*** Material supplied ***
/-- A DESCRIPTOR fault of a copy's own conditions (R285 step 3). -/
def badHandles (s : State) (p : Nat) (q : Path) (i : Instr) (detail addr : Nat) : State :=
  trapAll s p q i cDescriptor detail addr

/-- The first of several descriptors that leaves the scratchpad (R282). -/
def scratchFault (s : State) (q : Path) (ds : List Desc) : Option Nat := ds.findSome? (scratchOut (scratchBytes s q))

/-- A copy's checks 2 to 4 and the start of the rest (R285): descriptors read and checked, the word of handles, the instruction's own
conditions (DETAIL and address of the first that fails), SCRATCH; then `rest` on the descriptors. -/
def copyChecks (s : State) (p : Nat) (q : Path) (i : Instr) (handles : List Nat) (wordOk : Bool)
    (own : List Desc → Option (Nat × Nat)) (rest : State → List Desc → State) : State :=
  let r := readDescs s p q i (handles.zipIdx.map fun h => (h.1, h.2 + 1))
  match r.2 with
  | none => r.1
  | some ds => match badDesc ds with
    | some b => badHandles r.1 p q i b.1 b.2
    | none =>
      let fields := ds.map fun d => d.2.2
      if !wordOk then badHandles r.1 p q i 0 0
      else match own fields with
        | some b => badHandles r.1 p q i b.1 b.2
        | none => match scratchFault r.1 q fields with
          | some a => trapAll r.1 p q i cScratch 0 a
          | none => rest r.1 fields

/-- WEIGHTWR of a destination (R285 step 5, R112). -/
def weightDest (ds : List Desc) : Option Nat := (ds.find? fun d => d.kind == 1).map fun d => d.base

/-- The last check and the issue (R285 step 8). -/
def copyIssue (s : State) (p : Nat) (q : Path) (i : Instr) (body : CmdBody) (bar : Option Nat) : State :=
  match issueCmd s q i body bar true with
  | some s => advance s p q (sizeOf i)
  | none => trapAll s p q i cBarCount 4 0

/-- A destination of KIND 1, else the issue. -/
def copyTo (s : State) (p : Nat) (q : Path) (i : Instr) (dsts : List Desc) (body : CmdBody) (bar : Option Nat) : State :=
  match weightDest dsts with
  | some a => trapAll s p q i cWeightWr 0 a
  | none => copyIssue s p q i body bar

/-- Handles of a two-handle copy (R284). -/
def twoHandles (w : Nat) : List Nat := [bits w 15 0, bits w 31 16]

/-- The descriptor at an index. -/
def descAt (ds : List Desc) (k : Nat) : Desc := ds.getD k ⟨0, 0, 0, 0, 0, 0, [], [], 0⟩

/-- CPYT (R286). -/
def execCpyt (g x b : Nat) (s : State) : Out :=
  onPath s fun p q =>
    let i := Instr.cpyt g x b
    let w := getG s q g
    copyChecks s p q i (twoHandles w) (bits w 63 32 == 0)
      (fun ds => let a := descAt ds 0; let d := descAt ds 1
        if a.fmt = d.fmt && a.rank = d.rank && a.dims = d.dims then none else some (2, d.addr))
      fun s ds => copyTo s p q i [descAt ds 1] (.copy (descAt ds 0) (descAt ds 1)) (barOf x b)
*** End of Material supplied ***
*** Material supplied ***
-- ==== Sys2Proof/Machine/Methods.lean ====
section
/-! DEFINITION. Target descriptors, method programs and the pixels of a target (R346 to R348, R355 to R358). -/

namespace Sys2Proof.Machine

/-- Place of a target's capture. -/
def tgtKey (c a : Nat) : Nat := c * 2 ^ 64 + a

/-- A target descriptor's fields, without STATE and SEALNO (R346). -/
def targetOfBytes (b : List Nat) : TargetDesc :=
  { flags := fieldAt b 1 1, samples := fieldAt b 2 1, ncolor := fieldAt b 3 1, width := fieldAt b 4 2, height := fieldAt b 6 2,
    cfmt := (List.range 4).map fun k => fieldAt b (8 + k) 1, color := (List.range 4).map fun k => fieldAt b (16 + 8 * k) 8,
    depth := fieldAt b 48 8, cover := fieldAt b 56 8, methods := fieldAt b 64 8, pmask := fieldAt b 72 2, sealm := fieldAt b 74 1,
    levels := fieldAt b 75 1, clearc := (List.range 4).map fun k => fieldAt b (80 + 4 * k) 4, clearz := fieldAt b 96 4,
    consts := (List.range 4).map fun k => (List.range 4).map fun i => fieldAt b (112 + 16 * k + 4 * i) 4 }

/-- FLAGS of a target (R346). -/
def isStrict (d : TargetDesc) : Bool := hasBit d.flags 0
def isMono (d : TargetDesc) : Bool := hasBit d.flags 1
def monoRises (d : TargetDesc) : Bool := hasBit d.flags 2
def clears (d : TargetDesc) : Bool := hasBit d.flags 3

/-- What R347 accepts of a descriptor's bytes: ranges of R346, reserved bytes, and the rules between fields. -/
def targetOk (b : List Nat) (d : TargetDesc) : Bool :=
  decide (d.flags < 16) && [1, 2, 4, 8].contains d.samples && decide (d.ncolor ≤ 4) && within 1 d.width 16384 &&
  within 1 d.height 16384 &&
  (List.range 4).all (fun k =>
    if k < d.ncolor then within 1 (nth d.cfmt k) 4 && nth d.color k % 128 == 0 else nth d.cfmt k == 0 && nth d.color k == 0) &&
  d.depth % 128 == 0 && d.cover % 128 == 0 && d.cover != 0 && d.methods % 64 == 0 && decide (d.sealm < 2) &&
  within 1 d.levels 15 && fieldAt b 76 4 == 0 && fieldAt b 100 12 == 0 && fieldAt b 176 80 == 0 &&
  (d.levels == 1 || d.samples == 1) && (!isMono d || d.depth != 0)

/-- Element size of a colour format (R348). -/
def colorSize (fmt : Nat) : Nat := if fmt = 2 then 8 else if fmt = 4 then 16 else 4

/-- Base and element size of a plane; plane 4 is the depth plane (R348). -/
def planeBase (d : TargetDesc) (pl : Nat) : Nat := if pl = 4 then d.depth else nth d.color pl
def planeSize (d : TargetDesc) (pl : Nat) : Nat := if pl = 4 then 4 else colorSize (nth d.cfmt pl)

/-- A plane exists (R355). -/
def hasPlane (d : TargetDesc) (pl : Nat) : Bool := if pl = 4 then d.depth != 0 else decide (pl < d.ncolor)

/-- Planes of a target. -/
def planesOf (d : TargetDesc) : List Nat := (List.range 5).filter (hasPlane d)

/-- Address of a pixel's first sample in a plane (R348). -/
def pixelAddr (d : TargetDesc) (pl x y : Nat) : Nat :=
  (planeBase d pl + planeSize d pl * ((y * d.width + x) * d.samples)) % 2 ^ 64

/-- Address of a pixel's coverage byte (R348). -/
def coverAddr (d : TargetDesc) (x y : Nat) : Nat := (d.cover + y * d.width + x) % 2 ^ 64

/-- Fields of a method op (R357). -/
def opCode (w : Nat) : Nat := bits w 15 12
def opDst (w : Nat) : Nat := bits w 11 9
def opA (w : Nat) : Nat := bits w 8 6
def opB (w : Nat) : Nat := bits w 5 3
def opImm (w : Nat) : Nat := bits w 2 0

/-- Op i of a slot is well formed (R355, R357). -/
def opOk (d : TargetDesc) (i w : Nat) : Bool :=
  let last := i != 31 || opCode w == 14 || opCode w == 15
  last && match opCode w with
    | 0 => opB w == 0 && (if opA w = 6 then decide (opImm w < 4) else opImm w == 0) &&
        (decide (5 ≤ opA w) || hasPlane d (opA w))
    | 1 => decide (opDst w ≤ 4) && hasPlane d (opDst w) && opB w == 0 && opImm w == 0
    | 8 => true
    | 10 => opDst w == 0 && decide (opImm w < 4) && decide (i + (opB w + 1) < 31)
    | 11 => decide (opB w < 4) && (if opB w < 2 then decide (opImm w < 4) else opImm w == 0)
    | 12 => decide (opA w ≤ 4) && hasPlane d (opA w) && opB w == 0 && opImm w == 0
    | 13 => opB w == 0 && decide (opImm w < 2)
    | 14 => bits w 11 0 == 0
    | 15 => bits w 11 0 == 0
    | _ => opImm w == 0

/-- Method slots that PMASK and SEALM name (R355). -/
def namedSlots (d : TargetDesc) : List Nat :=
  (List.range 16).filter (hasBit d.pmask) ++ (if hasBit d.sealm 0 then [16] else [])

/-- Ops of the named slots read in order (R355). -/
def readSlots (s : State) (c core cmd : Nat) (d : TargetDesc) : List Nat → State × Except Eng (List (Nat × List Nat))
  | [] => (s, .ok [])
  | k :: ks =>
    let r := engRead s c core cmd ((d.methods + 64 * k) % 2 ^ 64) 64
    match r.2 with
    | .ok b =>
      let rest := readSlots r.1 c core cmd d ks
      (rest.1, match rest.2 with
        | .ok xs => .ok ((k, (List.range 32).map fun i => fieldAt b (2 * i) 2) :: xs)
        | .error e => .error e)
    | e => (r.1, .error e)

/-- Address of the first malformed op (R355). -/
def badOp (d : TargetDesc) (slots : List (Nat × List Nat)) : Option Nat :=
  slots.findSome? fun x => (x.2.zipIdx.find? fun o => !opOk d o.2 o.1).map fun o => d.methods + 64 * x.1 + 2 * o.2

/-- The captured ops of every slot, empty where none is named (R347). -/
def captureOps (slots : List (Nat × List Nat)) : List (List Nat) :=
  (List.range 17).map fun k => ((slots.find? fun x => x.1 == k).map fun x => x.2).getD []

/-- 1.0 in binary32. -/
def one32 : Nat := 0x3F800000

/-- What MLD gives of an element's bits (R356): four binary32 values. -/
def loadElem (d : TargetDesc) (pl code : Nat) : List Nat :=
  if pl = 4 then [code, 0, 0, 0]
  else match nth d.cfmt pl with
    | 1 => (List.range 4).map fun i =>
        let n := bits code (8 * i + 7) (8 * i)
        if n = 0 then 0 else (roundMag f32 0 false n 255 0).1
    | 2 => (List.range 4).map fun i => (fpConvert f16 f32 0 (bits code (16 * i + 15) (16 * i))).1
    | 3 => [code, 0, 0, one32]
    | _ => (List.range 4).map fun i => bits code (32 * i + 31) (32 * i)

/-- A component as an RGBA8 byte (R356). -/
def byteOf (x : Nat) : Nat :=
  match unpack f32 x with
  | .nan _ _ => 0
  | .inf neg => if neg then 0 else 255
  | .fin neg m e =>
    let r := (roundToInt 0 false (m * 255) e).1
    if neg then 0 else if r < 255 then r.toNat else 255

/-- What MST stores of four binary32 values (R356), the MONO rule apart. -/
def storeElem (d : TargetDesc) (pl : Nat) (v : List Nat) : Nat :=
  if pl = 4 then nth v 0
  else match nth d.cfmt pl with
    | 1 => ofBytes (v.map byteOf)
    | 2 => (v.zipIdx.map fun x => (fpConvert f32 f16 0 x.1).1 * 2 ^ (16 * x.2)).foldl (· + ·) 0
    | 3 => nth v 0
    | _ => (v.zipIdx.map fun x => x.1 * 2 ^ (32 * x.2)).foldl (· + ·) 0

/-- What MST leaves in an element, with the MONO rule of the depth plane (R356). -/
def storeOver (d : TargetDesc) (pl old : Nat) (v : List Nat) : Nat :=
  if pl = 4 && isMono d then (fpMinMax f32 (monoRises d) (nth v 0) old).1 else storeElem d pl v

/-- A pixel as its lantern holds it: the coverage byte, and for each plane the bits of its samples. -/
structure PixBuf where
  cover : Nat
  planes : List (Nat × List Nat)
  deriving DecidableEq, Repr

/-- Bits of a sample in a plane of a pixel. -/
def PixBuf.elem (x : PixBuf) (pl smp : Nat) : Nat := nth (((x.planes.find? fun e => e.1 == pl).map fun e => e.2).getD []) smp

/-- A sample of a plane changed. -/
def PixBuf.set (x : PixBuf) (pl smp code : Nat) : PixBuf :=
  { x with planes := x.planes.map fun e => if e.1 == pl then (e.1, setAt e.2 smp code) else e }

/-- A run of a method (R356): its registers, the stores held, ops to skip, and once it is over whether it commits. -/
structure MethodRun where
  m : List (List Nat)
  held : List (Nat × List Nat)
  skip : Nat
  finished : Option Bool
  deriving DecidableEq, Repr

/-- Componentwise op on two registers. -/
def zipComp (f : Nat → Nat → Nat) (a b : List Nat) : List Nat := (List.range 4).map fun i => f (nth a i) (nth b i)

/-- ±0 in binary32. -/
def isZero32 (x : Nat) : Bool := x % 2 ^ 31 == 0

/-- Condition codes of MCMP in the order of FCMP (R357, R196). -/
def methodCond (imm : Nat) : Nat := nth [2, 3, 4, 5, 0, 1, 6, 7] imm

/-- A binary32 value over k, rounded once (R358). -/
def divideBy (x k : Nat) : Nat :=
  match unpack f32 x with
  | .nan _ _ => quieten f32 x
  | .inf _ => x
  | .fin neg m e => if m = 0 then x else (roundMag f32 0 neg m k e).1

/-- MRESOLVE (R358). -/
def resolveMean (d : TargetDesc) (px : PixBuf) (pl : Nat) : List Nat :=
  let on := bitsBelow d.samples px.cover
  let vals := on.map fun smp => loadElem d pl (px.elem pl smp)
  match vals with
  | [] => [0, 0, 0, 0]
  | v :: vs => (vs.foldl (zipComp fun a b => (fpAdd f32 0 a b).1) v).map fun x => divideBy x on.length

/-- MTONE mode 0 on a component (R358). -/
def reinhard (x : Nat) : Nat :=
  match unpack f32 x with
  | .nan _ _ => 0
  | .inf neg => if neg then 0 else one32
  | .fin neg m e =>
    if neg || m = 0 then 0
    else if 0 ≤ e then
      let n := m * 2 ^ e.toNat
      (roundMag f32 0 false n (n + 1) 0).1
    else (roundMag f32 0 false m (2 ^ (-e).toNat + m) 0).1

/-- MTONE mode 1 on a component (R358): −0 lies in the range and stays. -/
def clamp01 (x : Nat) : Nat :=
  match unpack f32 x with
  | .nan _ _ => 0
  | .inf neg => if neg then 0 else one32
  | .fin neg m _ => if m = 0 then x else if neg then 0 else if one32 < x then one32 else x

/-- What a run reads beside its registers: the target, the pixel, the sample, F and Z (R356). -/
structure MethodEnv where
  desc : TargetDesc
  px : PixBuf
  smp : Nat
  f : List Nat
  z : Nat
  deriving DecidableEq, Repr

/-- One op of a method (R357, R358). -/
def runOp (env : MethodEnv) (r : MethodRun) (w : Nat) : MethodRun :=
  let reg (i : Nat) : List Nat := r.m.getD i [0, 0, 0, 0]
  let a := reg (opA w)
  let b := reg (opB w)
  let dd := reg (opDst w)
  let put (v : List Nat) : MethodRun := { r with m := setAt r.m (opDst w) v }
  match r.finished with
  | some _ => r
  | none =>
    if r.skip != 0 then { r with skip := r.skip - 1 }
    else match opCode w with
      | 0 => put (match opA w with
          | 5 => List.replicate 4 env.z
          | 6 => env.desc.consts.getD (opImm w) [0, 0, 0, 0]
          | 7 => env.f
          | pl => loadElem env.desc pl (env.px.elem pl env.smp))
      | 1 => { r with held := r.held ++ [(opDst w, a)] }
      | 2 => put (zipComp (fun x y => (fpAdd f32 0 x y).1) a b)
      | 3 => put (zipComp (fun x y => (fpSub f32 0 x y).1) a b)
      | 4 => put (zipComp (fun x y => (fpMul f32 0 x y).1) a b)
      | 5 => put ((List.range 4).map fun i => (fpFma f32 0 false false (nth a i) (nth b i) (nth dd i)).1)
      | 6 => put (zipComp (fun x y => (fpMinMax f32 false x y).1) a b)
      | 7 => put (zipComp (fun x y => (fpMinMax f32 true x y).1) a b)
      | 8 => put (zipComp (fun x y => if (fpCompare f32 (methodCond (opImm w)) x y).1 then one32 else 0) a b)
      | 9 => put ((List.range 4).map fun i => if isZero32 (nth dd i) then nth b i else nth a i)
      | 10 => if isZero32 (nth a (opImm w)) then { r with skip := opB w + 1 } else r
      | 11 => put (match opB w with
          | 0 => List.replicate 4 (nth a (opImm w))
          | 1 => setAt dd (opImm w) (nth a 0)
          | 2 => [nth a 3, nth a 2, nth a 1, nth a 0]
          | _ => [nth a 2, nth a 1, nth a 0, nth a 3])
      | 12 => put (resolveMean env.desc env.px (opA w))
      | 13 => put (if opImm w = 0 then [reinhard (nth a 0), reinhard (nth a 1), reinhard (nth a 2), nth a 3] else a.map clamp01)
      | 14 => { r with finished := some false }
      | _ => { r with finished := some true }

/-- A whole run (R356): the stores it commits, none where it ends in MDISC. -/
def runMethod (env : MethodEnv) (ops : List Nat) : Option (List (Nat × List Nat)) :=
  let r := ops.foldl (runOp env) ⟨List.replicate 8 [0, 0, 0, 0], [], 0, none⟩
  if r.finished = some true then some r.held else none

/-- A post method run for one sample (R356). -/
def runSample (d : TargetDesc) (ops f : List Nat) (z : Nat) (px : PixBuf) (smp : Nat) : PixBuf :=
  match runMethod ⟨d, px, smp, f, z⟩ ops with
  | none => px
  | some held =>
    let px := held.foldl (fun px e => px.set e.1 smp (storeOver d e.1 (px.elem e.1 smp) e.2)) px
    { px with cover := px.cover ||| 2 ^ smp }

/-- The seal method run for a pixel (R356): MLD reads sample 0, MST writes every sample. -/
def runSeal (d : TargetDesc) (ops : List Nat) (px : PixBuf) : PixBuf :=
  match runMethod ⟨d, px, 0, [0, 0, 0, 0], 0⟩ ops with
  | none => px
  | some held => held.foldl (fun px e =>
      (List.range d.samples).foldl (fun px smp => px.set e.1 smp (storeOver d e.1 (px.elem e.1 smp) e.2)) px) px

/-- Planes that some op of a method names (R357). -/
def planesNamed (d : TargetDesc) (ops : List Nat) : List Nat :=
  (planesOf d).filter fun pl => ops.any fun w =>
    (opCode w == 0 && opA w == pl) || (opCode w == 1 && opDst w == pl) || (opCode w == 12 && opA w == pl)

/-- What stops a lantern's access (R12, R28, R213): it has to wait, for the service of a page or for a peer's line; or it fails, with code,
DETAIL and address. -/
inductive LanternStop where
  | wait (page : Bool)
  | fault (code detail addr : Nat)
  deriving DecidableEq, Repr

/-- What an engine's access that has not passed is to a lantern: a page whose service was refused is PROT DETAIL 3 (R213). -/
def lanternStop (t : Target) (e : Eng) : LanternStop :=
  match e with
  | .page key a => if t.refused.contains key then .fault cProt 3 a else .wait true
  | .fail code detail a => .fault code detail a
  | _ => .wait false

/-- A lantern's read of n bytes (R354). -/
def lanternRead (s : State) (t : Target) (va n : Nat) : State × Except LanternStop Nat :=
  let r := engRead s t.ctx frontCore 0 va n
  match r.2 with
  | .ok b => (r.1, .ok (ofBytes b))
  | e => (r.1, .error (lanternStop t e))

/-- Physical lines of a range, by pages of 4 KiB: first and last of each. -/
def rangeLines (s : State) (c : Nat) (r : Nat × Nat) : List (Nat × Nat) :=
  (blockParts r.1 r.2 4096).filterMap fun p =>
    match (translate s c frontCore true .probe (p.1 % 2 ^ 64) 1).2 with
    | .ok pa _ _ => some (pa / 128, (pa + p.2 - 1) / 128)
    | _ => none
*** End of Material supplied ***
*** Material supplied ***
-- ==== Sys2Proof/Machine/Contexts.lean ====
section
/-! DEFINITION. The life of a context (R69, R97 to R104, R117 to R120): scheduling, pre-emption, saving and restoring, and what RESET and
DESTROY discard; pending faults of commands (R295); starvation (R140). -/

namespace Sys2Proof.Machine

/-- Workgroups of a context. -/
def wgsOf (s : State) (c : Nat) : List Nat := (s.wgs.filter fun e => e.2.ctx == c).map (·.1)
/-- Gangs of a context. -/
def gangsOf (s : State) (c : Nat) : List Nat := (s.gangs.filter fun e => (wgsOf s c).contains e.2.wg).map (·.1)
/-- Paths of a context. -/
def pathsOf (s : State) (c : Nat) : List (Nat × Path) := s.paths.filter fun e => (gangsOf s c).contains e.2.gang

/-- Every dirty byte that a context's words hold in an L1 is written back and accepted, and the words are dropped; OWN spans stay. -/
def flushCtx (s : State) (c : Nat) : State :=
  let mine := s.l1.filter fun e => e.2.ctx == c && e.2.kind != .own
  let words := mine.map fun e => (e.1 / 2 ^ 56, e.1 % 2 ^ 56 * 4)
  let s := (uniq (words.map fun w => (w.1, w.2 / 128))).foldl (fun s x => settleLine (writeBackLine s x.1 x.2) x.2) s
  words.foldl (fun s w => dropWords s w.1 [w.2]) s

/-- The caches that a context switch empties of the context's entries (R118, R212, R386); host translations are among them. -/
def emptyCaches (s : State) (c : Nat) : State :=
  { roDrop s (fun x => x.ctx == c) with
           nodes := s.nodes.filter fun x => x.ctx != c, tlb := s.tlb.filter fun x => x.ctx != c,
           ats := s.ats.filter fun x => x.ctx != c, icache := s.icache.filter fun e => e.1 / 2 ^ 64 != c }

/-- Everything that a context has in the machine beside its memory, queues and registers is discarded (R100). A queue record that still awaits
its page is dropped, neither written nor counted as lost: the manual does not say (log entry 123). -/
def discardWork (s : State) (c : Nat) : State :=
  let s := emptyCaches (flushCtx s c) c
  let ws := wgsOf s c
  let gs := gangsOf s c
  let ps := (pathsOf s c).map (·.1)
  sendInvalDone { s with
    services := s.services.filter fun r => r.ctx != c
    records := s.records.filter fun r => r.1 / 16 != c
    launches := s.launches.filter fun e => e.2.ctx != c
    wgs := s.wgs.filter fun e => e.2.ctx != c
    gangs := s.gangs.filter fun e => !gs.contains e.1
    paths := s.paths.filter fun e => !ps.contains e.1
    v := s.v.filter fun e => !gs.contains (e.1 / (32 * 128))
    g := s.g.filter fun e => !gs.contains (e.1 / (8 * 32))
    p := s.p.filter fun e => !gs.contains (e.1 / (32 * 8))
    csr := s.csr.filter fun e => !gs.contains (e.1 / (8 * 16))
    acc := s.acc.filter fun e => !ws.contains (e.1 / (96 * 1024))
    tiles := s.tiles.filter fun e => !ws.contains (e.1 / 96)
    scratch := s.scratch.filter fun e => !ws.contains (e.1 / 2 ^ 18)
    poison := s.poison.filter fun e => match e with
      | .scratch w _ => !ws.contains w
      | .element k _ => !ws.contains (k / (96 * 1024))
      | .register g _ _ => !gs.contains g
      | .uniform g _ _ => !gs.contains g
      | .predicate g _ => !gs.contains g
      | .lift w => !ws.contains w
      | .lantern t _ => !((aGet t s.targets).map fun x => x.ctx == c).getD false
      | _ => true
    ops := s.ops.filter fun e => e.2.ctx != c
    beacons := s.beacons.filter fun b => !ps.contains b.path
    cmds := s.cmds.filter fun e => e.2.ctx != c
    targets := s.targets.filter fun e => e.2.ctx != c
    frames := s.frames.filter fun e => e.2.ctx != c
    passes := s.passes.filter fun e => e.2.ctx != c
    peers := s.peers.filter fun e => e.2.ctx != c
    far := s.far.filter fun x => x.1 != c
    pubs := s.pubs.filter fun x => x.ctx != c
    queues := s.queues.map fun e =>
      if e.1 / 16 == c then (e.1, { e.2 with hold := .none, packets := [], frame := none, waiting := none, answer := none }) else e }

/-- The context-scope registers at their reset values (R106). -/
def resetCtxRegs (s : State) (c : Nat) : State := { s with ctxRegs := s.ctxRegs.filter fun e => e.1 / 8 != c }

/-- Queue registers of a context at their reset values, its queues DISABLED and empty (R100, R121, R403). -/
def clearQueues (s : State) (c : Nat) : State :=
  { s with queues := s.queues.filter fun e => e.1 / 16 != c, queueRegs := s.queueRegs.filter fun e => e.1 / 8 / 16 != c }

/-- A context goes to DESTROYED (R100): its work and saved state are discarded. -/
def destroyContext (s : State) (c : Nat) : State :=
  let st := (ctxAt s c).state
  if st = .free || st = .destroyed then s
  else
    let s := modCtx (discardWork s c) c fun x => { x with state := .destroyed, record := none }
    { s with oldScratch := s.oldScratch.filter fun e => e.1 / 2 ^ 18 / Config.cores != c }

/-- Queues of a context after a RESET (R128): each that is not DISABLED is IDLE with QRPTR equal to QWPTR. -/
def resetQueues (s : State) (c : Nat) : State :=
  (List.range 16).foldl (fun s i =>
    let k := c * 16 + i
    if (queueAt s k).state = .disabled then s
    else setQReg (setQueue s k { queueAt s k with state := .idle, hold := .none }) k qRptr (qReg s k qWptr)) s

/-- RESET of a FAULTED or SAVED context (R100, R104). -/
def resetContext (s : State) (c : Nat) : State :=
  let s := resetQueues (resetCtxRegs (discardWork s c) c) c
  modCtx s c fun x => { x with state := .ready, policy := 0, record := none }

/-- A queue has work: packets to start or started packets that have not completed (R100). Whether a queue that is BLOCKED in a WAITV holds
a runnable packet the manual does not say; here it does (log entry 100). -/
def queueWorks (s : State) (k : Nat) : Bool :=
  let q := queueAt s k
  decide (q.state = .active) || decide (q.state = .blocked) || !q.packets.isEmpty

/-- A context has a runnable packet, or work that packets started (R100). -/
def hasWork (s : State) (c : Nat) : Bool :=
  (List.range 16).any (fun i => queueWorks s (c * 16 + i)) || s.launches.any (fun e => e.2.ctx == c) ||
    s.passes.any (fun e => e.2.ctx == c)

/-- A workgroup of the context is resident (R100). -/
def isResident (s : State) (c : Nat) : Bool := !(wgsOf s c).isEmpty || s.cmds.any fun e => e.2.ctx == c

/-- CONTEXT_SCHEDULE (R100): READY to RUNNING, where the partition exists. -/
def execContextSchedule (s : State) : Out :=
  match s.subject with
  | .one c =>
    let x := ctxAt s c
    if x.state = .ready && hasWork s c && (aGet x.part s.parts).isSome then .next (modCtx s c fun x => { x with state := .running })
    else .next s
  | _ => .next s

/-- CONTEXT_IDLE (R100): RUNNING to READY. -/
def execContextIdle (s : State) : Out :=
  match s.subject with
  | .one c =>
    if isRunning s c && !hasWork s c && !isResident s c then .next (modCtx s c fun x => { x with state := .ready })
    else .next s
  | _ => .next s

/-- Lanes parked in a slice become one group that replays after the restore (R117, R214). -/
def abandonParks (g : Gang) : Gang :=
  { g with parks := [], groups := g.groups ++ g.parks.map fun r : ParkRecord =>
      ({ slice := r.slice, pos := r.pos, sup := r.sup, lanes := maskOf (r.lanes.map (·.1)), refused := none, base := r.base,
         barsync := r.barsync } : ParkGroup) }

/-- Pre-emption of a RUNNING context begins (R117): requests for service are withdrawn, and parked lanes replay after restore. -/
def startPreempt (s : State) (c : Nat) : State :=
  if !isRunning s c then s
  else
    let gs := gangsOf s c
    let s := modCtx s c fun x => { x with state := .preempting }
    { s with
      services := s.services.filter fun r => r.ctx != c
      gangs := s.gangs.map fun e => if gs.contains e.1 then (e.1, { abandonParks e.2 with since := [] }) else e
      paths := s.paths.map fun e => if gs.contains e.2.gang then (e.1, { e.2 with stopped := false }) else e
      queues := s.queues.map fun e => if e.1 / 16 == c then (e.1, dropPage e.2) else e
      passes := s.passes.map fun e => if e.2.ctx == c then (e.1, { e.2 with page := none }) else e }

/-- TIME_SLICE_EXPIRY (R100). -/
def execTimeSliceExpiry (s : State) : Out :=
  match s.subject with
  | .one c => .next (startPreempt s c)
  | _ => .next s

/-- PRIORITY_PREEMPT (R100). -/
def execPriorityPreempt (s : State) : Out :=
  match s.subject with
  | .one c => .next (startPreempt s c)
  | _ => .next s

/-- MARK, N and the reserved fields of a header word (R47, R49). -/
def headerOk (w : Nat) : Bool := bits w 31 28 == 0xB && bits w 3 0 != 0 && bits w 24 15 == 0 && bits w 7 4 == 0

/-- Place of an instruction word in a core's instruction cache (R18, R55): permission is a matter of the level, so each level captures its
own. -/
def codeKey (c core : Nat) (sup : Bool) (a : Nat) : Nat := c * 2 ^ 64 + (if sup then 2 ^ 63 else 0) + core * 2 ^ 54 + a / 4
*** End of Material supplied ***
:: Exercise goal ::
Above are the records. Copy the lines beginning at the one that has "if pl = 4 then [code, 0, 0, 0]" and ending with the one that has "31) (32 * i)", unchanged.

:: Exercise result ::
  if pl = 4 then [code, 0, 0, 0]
  else match nth d.cfmt pl with
    | 1 => (List.range 4).map fun i =>
        let n := bits code (8 * i + 7) (8 * i)
        if n = 0 then 0 else (roundMag f32 0 false n 255 0).1
    | 2 => (List.range 4).map fun i => (fpConvert f16 f32 0 (bits code (16 * i + 15) (16 * i))).1
    | 3 => [code, 0, 0, one32]
    | _ => (List.range 4).map fun i => bits code (32 * i + 31) (32 * i)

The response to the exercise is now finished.